The term “progressive” has always bothered me. It suggests that going from wrong to right is a process, and not a stance that can be realized and carried out right away. We don’t have to put our hands on a lit stove 5 times to know it burns. We have the information from the first mistake, and in most cases, we fix the situation right way.
The National Wrestling Alliance seems to want to test the limits of their nerve endings, and it’s not clear why.
I’m a 33-year-old wrestling fan. My earliest memories are WWF Superstars and WCW Saturday Night. NWA Powerrr has more in common with the latter, but harkens back to a time before my fandom. A studio show in front of an audience the size of a TGIF taping, complete with genuine reactions, clear-as-day audience chants and commentary, and the talent addressing who they see – both in promos and in-ring action.
It’s quite beautiful, in that you know you’re watching an old formula, but in the highest of definition, with the clearest of mics. Nick Aldis is a proper “throwback” champion, in the vein of the Flairs, Races. Their women’s division doesn’t have two women that look – or move – alike, making it pound for pound one of the best in televised (streamed) wrestling. Colt Cabana continues to be a top tier “sports entertainer”, and newer acts like Ricky Starks channel some Rick Rude with a touch of Rocky Johnson, meshing old cool with new cool. This type of “old school” is as close as I’d want to get to a time machine as a Black man in America.
The myth of “a different time”
This is where the issues start. NWA Powerrr wants to appeal to the “essence” of wrestling, while pretending the essence wasn’t a bunch of old white guy’s views on the people they didn’t allow to sit at their table. Powerrr is somehow a joy to watch, and a pain to endure.

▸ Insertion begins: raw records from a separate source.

/-! ### setMsixWord -/

@[simp] theorem State.setMsixWord_now (v k x : Nat) : (s.setMsixWord v k x).now = s.now := rfl
@[simp] theorem State.setMsixWord_off (v k x : Nat) : (s.setMsixWord v k x).off = s.off := rfl
@[simp] theorem State.setMsixWord_pending (v k x : Nat) : (s.setMsixWord v k x).pending = s.pending := rfl
@[simp] theorem State.setMsixWord_regs (v k x : Nat) : (s.setMsixWord v k x).regs = s.regs := rfl
@[simp] theorem State.setMsixWord_lowPend (v k x : Nat) : (s.setMsixWord v k x).lowPend = s.lowPend := rfl
@[simp] theorem State.setMsixWord_hiLatch (v k x : Nat) : (s.setMsixWord v k x).hiLatch = s.hiLatch := rfl
@[simp] theorem State.setMsixWord_mem (v k x : Nat) : (s.setMsixWord v k x).mem = s.mem := rfl
@[simp] theorem State.setMsixWord_poison (v k x : Nat) : (s.setMsixWord v k x).poison = s.poison := rfl
@[simp] theorem State.setMsixWord_cnt (v k x : Nat) : (s.setMsixWord v k x).cnt = s.cnt := rfl
@[simp] theorem State.setMsixWord_fresh (v k x : Nat) : (s.setMsixWord v k x).fresh = s.fresh := rfl
@[simp] theorem State.setMsixWord_sys (v k x : Nat) : (s.setMsixWord v k x).sys = s.sys := rfl
@[simp] theorem State.setMsixWord_cmt (v k x : Nat) : (s.setMsixWord v k x).cmt = s.cmt := rfl
@[simp] theorem State.setMsixWord_sho (v k x : Nat) : (s.setMsixWord v k x).sho = s.sho := rfl
@[simp] theorem State.setMsixWord_tlt (v k x : Nat) : (s.setMsixWord v k x).tlt = s.tlt := rfl
@[simp] theorem State.setMsixWord_mc (v k x : Nat) : (s.setMsixWord v k x).mc = s.mc := rfl
@[simp] theorem State.setMsixWord_nvs (v k x : Nat) : (s.setMsixWord v k x).nvs = s.nvs := rfl
@[simp] theorem State.setMsixWord_sec (v k x : Nat) : (s.setMsixWord v k x).sec = s.sec := rfl
@[simp] theorem State.setMsixWord_rrg (v k x : Nat) : (s.setMsixWord v k x).rrg = s.rrg := rfl
@[simp] theorem State.setMsixWord_brd (v k x : Nat) : (s.setMsixWord v k x).brd = s.brd := rfl
@[simp] theorem State.setMsixWord_slt (v k x : Nat) : (s.setMsixWord v k x).slt = s.slt := rfl
@[simp] theorem State.setMsixWord_kln (v k x : Nat) : (s.setMsixWord v k x).kln = s.kln := rfl
@[simp] theorem State.setMsixWord_rok (v k x : Nat) : (s.setMsixWord v k x).rok = s.rok := rfl
@[simp] theorem State.setMsixWord_sve (v k x : Nat) : (s.setMsixWord v k x).sve = s.sve := rfl
@[simp] theorem State.setMsixWord_trw (v k x : Nat) : (s.setMsixWord v k x).trw = s.trw := rfl
@[simp] theorem State.setMsixWord_out (v k x : Nat) : (s.setMsixWord v k x).out = s.out := rfl
@[simp] theorem State.setMsixWord_tlk (v k x : Nat) : (s.setMsixWord v k x).tlk = s.tlk := rfl
@[simp] theorem State.setMsixWord_pnl (v k x : Nat) : (s.setMsixWord v k x).pnl = s.pnl := rfl
@[simp] theorem State.setMsixWord_lbl (v k x : Nat) : (s.setMsixWord v k x).lbl = s.lbl := rfl
@[simp] theorem State.setMsixWord_tim (v k x : Nat) : (s.setMsixWord v k x).tim = s.tim := rfl
@[simp] theorem State.setMsixWord_aud (v k x : Nat) : (s.setMsixWord v k x).aud = s.aud := rfl
@[simp] theorem State.setMsixWord_chk (v k x : Nat) : (s.setMsixWord v k x).chk = s.chk := rfl
@[simp] theorem State.setMsixWord_thm (v k x : Nat) : (s.setMsixWord v k x).thm = s.thm := rfl
@[simp] theorem State.setMsixWord_pwr (v k x : Nat) : (s.setMsixWord v k x).pwr = s.pwr := rfl
@[simp] theorem State.setMsixWord_fw (v k x : Nat) : (s.setMsixWord v k x).fw = s.fw := rfl
@[simp] theorem State.setMsixWord_dmp (v k x : Nat) : (s.setMsixWord v k x).dmp = s.dmp := rfl
@[simp] theorem State.setMsixWord_dbg (v k x : Nat) : (s.setMsixWord v k x).dbg = s.dbg := rfl
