-- ==== Sys2Proof/Tests/Slice0.lean ====
section
/-!
SUPPORT. The model's own tests: ill-formed commands that WellFormed refuses, worked examples of the spec, and for each clause
of a statement with hypotheses a concrete state and operands that meet them together.
-/

namespace Sys2Proof.Machine

set_option Elab.async false

/-- A state after reset with the field die powered. -/
def onState : State := State.reset.put F.SYS_STATUS_FIELD_ON 1

/-! ### Ill-formed commands, one for each check of WellFormed -/

/-- Each check refuses a term that breaks it: an instance beyond its unit's range, a word of 33 bits, an offset that is not
aligned or lies beyond BAR0, and a byte of 9 bits. -/
theorem test_wellformed_refuses :
    ((Instr.tilthPlaceEntry 0 512 []).wellFormed, (Instr.registerWrite 0 0x110 (2 ^ 32)).wellFormed,
      (Instr.readClear 0 0x111).wellFormed, (Instr.readClear 0 0x800000).wellFormed, (Instr.tilthPlaceEntry 0 511 [256]).wellFormed) =
      (false, false, false, false, false) := by decide

theorem test_wellformed_takes :
    (Instr.tilthPlaceEntry 0 511 [255]).wellFormed = true ∧ (Instr.registerWrite 0 0x110 (2 ^ 32 - 1)).wellFormed = true ∧
    (Instr.readClear 0 0x7FFFFC).wellFormed = true := by decide

/-! ### Worked examples of the spec -/

/-- R124: the checks of "123456789". -/
theorem test_crc_checks : crc16 [49, 50, 51, 52, 53, 54, 55, 56, 57] = 0x29B1 ∧
    crc32c [49, 50, 51, 52, 53, 54, 55, 56, 57] = 0xE3069283 := by decide +kernel

/-- The access unit, header and payload of "decoding one base tile". -/
def exampleAu : KssAu :=
  { refine := false, rows := 8, w := 260, h := 20, stream := 0, colour := 1, maxErr := 1, ptsS := 0, ptsNs := 0, seq := 0, tableset := 0,
    worst := [], length := 0, planes := [], index := [] }

def exampleBlock : List Nat :=
  [0x80, 0x00, 0x03, 0x01, 0x12, 0x00, 0xCD, 0x13, 0x30, 0x41, 0x08, 0x14, 0x24, 0x03, 0x18, 0x0D, 0xD2, 0x8C, 0xB4, 0x7E, 0x8B, 0x62,
    0x61, 0x09, 0x5D, 0x80]

/-- "Decoding one base tile": the samples of its table. -/
theorem test_kss_tile : (readBlock exampleAu [] exampleBlock 0 26 false true ⟨3, 4, 4, 4, 0, 0⟩).toOption =
    some (false, [[401, 404, 395, 410], [200, 200, 200, 200], [101, 101, 98, 101], [1023, 1023, 1023, 1023]]) := by decide +kernel

/-- The same with byte 4 read as 0x13: the base fault with argument word 1 of 0x0003_0004. -/
theorem test_kss_tile_check : (match readBlock exampleAu [] (modAt exampleBlock 4 (fun _ => 0x13)) 0 26 false true ⟨3, 4, 4, 4, 0, 0⟩ with
    | .error f => some f
    | .ok _ => none) = some ⟨0x0553, 0, 3, 4⟩ := by decide +kernel

/-- "Placing one block": A = 0x0001_2345_6780. -/
theorem test_dram_place : dramPlace (0x123456780 / 64) = ⟨15, 0, 13, 6414, 21, 1344, 2026⟩ ∧ sliceOf (0x123456780 / 64) = 0 := by decide +kernel

/-- "A zone warms, and one ray is rebuilt": the entry interpolated at w = 0.675. -/
theorem test_registry_mix :
    packEntry (mixEntry ⟨258048, 7000, -600, 0, 0⟩ ⟨4096, 7100, -604, 0, 0⟩ (27 / 40)) = 0x01668DCE6D280000 := by decide +kernel

/-- "One line of a strip group": the header of the LINE packet of row 8,640, and its block rows. -/
theorem test_link_header : (({ group := 2, typ := 1, alive := 7, row := 8640, payload := List.replicate 17280 0 } : Packet).blockRows, 
    [1 + 16 * 7, 0] ++ leBytes 2 8640 ++ leBytes 2 17280) = (181, [0x71, 0x00, 0xC0, 0x21, 0x80, 0x43]) := by decide +kernel

/-- "Eight horizontal-parallax layers": granules per stratum at levels 0 to 3. -/
theorem test_granules : (List.range 4).map (granulesOf 15 8) = [15, 4, 1, 1] := by decide

/-- "A capture record at 44.1 kHz": the slot of AUD_IN_MASK 0x0203. -/
theorem test_audio_slot : slotBytes 0x0203 = 1216 := by decide

/-- The same example: N_D of the light latency 12,299,000 ns. -/
theorem test_audio_delay : (({ State.reset with aud := { State.reset.aud with rate := 0 } } : State).put F.OUT_LIGHT_NS_LATENCY 12299000).delayTarget = (542, false) := by
  decide +kernel

/-- R434's example: 1,843.5 ns of residence. -/
theorem test_ptp_correction : fieldBE (correctFrame (List.replicate 60 0) ⟨14, none, false, 319, true⟩ (3687 * 128)) 22 8 = 0x07338000 := by
  decide +kernel

/-- "Following one tile group's packets": the word of CHK_CTRL. -/
theorem test_chk_word : ((((((State.reset.put (F.CHK_CTRL_MODE.nth 5) 1).put (F.CHK_CTRL_PRESET.nth 5) 1).put (F.CHK_CTRL_CHECK_EN.nth 5) 1).put
    (F.CHK_CTRL_ALIVE_EN.nth 5) 1)).rd (F.CHK_CTRL_MODE.nth 5).off) = 0x00012085 := by decide

/-- "A route record and the credit limit": record 23. -/
theorem test_route : parseRoute [0x1C, 0, 5, 2, 6, 0, 2, 0, 0, 2, 0, 0, 0, 0, 0, 0] = ⟨28, 5, 2, 6, 0, 2, 512⟩ := by decide

/-- R445: a stamp just before and just after a read that has passed a multiple of 2^32 ns. -/
theorem test_extend : extendStamp (2 ^ 32 - 3) (2 ^ 32 + 5) = 2 ^ 32 - 3 ∧ extendStamp 9 (2 ^ 32 + 5) = 2 ^ 32 + 9 := by decide

/-- R549: while the page is not valid, the subsystem reads 0x1D7C and 0x0000. -/
theorem test_config_ids : State.reset.configIds = [0x1D7C, 0x7440, 0xA1, 0x038000, 0x1D7C, 0] := by decide +kernel

/-- R66: 0 is skipped. -/
theorem test_epoch_wrap : nextEpoch 0xFFFFFFFF = 1 ∧ nextEpoch 500 = 501 := by decide

theorem test_front_witness : ({ State.reset with pending := [.commit 0, .discard 5] } : State).pending = .commit 0 :: [.discard 5] := rfl

theorem test_idle_witness : State.reset.pending = [] := rfl

theorem test_canonical_witness : Memory.wf State.reset.mem = true ∧ step State.reset = .next State.reset := ⟨rfl, rfl⟩

theorem test_write_witness : State.reset.hst.d3 = false ∧ Reg.SYS_LOG_CTRL % 4 = 0 ∧ State.reset.unreachable Reg.SYS_LOG_CTRL = false ∧
    inMsix Reg.SYS_LOG_CTRL = false ∧ (rowAt Reg.SYS_LOG_CTRL).any (fun q => !q.1.wide && q.2.2.2 == 0 &&
      (((State.reset.tick 9).writeBlocked q.1 q.2.1 q.2.2.1 Reg.SYS_LOG_CTRL 5).isNone && State.reset.enableMask q.1 Reg.SYS_LOG_CTRL == 0 &&
        (writeRules.find? (fun p => p.1 == q.1.off)).isNone)) = true := by decide

theorem test_wide_witness : State.reset.unreachable Reg.SYS_FW_ADDR = false ∧ inMsix (Reg.SYS_FW_ADDR + 4) = false ∧
    State.reset.unreachable (Reg.SYS_FW_ADDR + 4) = false ∧ inWindowOf 0x18 Reg.SYS_FW_ADDR = false ∧
    (rowAt Reg.SYS_FW_ADDR).any (fun q => q.1.wide && q.2.2.2 == 0) = true ∧
    (rowAt (Reg.SYS_FW_ADDR + 4)).any (fun q => q.1.wide && q.2.2.2 == 1 &&
      (rowAt Reg.SYS_FW_ADDR).any (fun p => p.1 == q.1) && (writeRules.find? (fun p => p.1 == q.1.off)).isNone &&
      (State.reset.writeBlocked q.1 0 0 (Reg.SYS_FW_ADDR + 4) 1).isNone && State.reset.enableMask q.1 (Reg.SYS_FW_ADDR + 4) == 0 &&
      (State.reset.writeBlocked q.1 0 0 Reg.SYS_FW_ADDR 0x5000).isNone && State.reset.enableMask q.1 Reg.SYS_FW_ADDR == 0 &&
      ((State.reset.plain Reg.SYS_FW_ADDR 0x5000).writeBlocked q.1 0 0 (Reg.SYS_FW_ADDR + 4) 1).isNone &&
      (State.reset.plain Reg.SYS_FW_ADDR 0x5000).enableMask q.1 (Reg.SYS_FW_ADDR + 4) == 0) = true := by decide

theorem test_wide_staged_witness : hasStaged Reg.SYS_FW_ADDR = false ∧ hasStaged Reg.CHK_POLY = true ∧
    (rowAt (Reg.CHK_POLY + 4)).any (fun q => q.1.wide && q.2.2.2 == 1 && (rowAt Reg.CHK_POLY).any (fun p => p.1 == q.1 && p.2.2.2 == 0) &&
      (writeRules.find? (fun p => p.1 == q.1.off)).isNone && (onState.writeBlocked q.1 0 0 (Reg.CHK_POLY + 4) 1).isNone &&
      (onState.writeBlocked q.1 0 0 Reg.CHK_POLY (onState.rd Reg.CHK_POLY)).isNone && onState.enableMask q.1 Reg.CHK_POLY == 0 &&
      ((onState.plain Reg.CHK_POLY (onState.rd Reg.CHK_POLY)).writeBlocked q.1 0 0 (Reg.CHK_POLY + 4) 1).isNone &&
      (onState.plain Reg.CHK_POLY (onState.rd Reg.CHK_POLY)).enableMask q.1 (Reg.CHK_POLY + 4) == 0) = true := by decide

theorem test_wide_blocked_witness : (rowAt (Reg.HST_WRING_BASE + 4)).any (fun q => q.1.wide && q.2.2.2 == 1 &&
      ((onState.setRingSt 0 .running).writeBlocked q.1 0 0 (Reg.HST_WRING_BASE + 4) 0).isSome) = true := by decide

theorem test_debug_unlocked_witness : onState.fieldOn = true ∧ onState.debugLocked = false ∧ onState.hst.d3 = false := by decide

theorem test_unmapped_witness : defined0 0x00000C = false ∧ State.reset.unreachable 0x00000C = false := by decide

theorem test_narrow_witness : State.reset.unreachable (4 * (0x101 / 4)) = false ∧ onState.fieldOn = true ∧ 0x101 % 4 + 2 ≤ 4 ∧
    4 < 0x102 % 4 + 4 ∧ 0x102 % 4 + 4 ≤ 8 := by decide

/-- A queue that joins port 0 of unit 8 to port 1 of unit 7. -/
def aQueue : TiltQueue :=
  { num := 3, prodUnit := 7, prodPort := 1, consUnit := 8, consPort := 0, credits := 4, granted := 4, prio := 2,
    entries := [⟨0, [1], 5⟩] }

/-- The field die on, with one queue. -/
def queueState : State := { onState with tlt := { onState.tlt with queues := [aQueue] } }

We’ve just reached the 20th anniversary of the Triple H/Stephanie McMahon Vegas wedding, where it’s heavily implied (prior to further storytelling) that Triple H took advantage of a drugged Stephanie to marry her and more.
This was in 1999, which was essentially the wild west in wrestling television, and WWE were trying to see far they could push the envelope with sex, violence and language. So in 2019, NWA Powerrr’s deeper than deep “commercials” for fake business and products, it’s Nov. 19 episode, features an Austin Idol promoting ‘Kayfabe Cocktail’, which has the following description:
"“It’s a Friday night, you’re sitting all alone. You know that good-looking chick that lives next door. And how do we get together to get it on? Kayfabe cocktail”"
Implying inebriated sexual contact was tasteless in 1999, but that was kind of the point. That’s absolutely not an excuse, but I can’t speak to a segment that aired when I was 13 the same way I can speak to it in at 33. My experiences with people, sex, and agency are totally different. So when the common wrestling fan claim of “why weren’t you mad when (defunct or renamed wrestling company) did this?” pops up, my retort is “if you were an adult when it happened, why weren’t you?”
The only reason there was a place for Trish Stratus dog barks and bra and panties matches is because people who know right from wrong didn’t have Twitter or Reddit or a camera on their phone to speak on it, and now that this has changed, the people who find that type of thing interesting at their big ages can only use a statute of moral limitations to argue against it.
Cornette’s racist “joke”
The leads to the largest example of NWA’s failure to serve both their fans and their employees. On the previously mentioned Nov. 19 episode, Trevor Murdoch, after a good back and forth, wrestles Nick Aldis in a non-title match. Murdoch, in both look, build, and kayfabe namesake, is billed as tougher than tough. There are a million ways to express this. Jim Cornette, head announcer of NWA Powerrr, used this analogy to explain his interpretation of Trevor Murdoch’s grit:
"“Trevor Murdoch is mad, bad and dangerous. He’s the only man I know that can strap a bucket of fried chicken on his back and ride a motor scooter across Ethiopia.”"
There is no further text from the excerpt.